On Question, amendment agreed to.

Baroness Hooper moved Amendment No. 208C: Page 43, line 8, leave out ("the Proposal") and insert ("any proposal to dismiss him by the governing body or any persons authorised under the articles to dismiss him").

On Question, amendment agreed to.

Baroness Hooper moved Amendment No. 208D: Page 43, line 10, leave out from beginning to first ("to") in line 11 and insert ("may be appointed for the purpose; (ia) for requiring the governing body or any such persons").

On Question, amendment agreed to.

Baroness Hooper moved Amendment No. 208E: Page 43, line 12, leave out ("their decision") and insert ("any decision to dismiss him").

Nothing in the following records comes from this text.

-- ==== Sys2Proof/Tests/Slice0.lean ====
section
/-! SUPPORT. The model's own tests. Expected values are the spec's: the examples of the instruction rules, the
vectors of 95_test_vectors.md and the encodings of 30_encoding.md. After them, for every obligation with
hypotheses, a concrete state or operand that meets them. -/

namespace Sys2Proof.Tests

open Sys2Proof.Machine

/-- The state after reset with these host moves to come. -/
def idleWith (ms : List Move) : State := State.reset.withMoves ms

/-- A state in phase p of the request of 95_test_vectors.md P1, W holding v, with these host moves to come. -/
def inPhase (p : Phase) (v : Vec 8) (ms : List Move) : State :=
  { engine := { ph := p, req := 0x2097A443#32, w := v, rsp := { stat := 0, data := 0x00A4#16 } }
    moves := ms, received := [], draws := 0 }

/-- The engine after one step. -/
def engineAfter (s : State) : Option Engine :=
  match step s with
  | .next t => some t.engine
  | .fault _ => none
  | .refused _ => none

/-- The response written by the step that issues w. -/
def answerTo (w : Word) : Option (Phase × Response) :=
  (engineAfter (idleWith [.issue w])).map fun e => (e.ph, e.rsp)

/-! ## Well-formed lines: one ill-formed term for each check (30_encoding.md R53) -/

theorem test_wf_accepts : (AsmLine.request .permEp [['1', '1', '0', '1']]).wf = true := by decide
theorem test_wf_refuses_short_literal : (AsmLine.request .permEp [['1', '1', '0']]).wf = false := by decide
theorem test_wf_refuses_other_character : (AsmLine.request .permEp [['1', '1', '0', '2']]).wf = false := by decide
theorem test_wf_refuses_missing_operand : (AsmLine.request .permEp []).wf = false := by decide
theorem test_wf_refuses_extra_operand :
    (AsmLine.request .permEp [['1', '1', '0', '1'], ['1', '1', '0', '1']]).wf = false := by decide
theorem test_wf_raw_word : (AsmLine.word 0xF1000000#32).wf = true := by decide
theorem test_assemble_sbox : assembleLine (.request .sboxS0 [['0', '1', '0', '0']]) = some [0xA0000004#32] := by
  decide
theorem test_assemble_refuses : assembleLine (.request .sboxS0 [['0', '1', '0']]) = none := by decide
theorem test_parse_position_one_leftmost : parseBits 4 ['1', '0', '0', '0'] = some 0b1000#4 := by decide
theorem test_render_position_one_leftmost : renderBits 0b1000#4 = ['1', '0', '0', '0'] := by decide

/-! ## Decoding: words written out bit by bit from R40, R41, R44 -/
theorem test_decode_derive : decode 0b00010000000000000000001010000010#32 = .ok (.derive 0b1010000010#10) := by decide
theorem test_decode_enc : decode 0b00100000100101111010010001000011#32 = .ok (.enc 0b10010111#8 0b10100100#8 0b01000011#8) := by decide
theorem test_decode_dec : decode 0b00110000001110001010010001000011#32 = .ok (.dec 0b00111000#8 0b10100100#8 0b01000011#8) := by decide
theorem test_decode_permP10 : decode 0b01000000000000000000001010000010#32 = .ok (.permP10 0b1010000010#10) := by decide
theorem test_decode_permP8 : decode 0b01010000000000000000000000111000#32 = .ok (.permP8 0b0000111000#10) := by decide
theorem test_decode_permIp : decode 0b01100000000000000000000010010111#32 = .ok (.permIp 0b10010111#8) := by decide
theorem test_decode_permIpinv : decode 0b01110000000000000000000000101010#32 = .ok (.permIpinv 0b00101010#8) := by decide
theorem test_decode_permEp : decode 0b10000000000000000000000000001101#32 = .ok (.permEp 0b1101#4) := by decide
theorem test_decode_permP4 : decode 0b10010000000000000000000000000100#32 = .ok (.permP4 0b0100#4) := by decide
theorem test_decode_sboxS0 : decode 0b10100000000000000000000000000100#32 = .ok (.sboxS0 0b0100#4) := by decide
theorem test_decode_sboxS1 : decode 0b10110000000000000000000000001111#32 = .ok (.sboxS1 0b1111#4) := by decide
theorem test_decode_illegal_zero : decode 0x00000000#32 = .illegal := by decide
theorem test_decode_illegal_before_malformed : decode 0xF1000000#32 = .illegal := by decide
theorem test_decode_malformed_eleven_bit_key : decode 0x10000682#32 = .malformed := by decide
theorem test_decode_malformed_rsv : decode 0x2197A443#32 = .malformed := by decide
theorem test_encode_enc : encode (.enc 0x97#8 0xA4#8 0x43#8) = 0x2097A443#32 := by decide
theorem test_table_word : decodeTableWord 32 0x40000282 = some (.permP10 0x282#10) := by decide
theorem test_table_word_malformed : decodeTableWord 32 0x60000197 = none := by decide

/-! ## Functions: 95_test_vectors.md parts 2.2 and 2.5 -/

theorem test_rotate_modulo_length : rotateLeft 0b10110#5 7 = 0b11010#5 := by decide
theorem test_rotate_by_three : rotateLeft 0b10000#5 3 = 0b00100#5 := by decide
theorem test_xor : xorBits 0b01101001#8 0b10100100#8 = 0b11001101#8 := by decide
theorem test_swap : swapHalves 0b10101101#8 = 0b11011010#8 := by decide
theorem test_round_function : roundFunction tables 0b11011100#8 0b10100100#8 = 0b01011100#8 := by decide
theorem test_round_function_all_ones : roundFunction tables 0xFF#8 0xFF#8 = 0b01111111#8 := by decide
theorem test_tables_refused : (configure { standardTables with ip := [1, 2, 3, 4, 5, 6, 7, 8] }).isNone = true := by
  decide
theorem test_tables_entry_out_of_range :
    (configure { standardTables with p4 := [2, 4, 3, 5] }).isNone = true := by decide
theorem test_tables_sbox_out_of_range :
    (configure { standardTables with s0 := [[1, 0, 3, 2], [3, 2, 1, 0], [0, 2, 1, 3], [3, 1, 3, 4]] }).isNone = true := by
  decide
theorem test_tables_accepted : (configure standardTables).isSome = true := by decide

On Question, amendment agreed to.

Baroness Hooper moved Amendment No. 208F: Page 43, line 14, leave out ("the governing body have") and insert ("it has been").

On Question, amendment agreed to.

Baroness Hooper moved Amendment No. 208G: Page 43, line 16, leave out from ("against") to end of line and insert ("that decision before any action is taken").

On Question, amendment agreed to.

Clause 48, as amended, agreed to.

Lord Graham of Edmonton moved Amendment No. 209: After Clause 48, insert the following new clause:

("Additional provision in Articles of Government. .—(1) Without prejudice to section 48 above, the Secretary of State may include, in particular, additional or supplementary provision in the Articles of Government for a grant maintained school which satisfies the requirements of this section. (2) Additional or supplementary provision satisfies the requirements of this section if it is provision requiring the governing body to have regard to any representations with regard to specified matters, functions or services made to them by the local education authority. (3) For the purposes of this section, "specified matters, functions or services" means matters, functions or services specified by the Secretary of State as being, in his opinion, matters, functions or services that could with advantage be subject to joint arrangements or agreements between the governing body of the school and the local education authority. (4) In determining specified matters, functions or services for the purposes of this section, the Secretary of State shall have regard to any representations made to him by the local education authority.").

The noble Lord said: We have reached the stage in the progress and content of the Bill where we must envisage the possibility that, given the opportunity provided, some schools will wish to opt out of the system. The amendment deals with the situation in which a school exercises all its rights and subsequently opts out of the system together with the impact of that opting out on other matters.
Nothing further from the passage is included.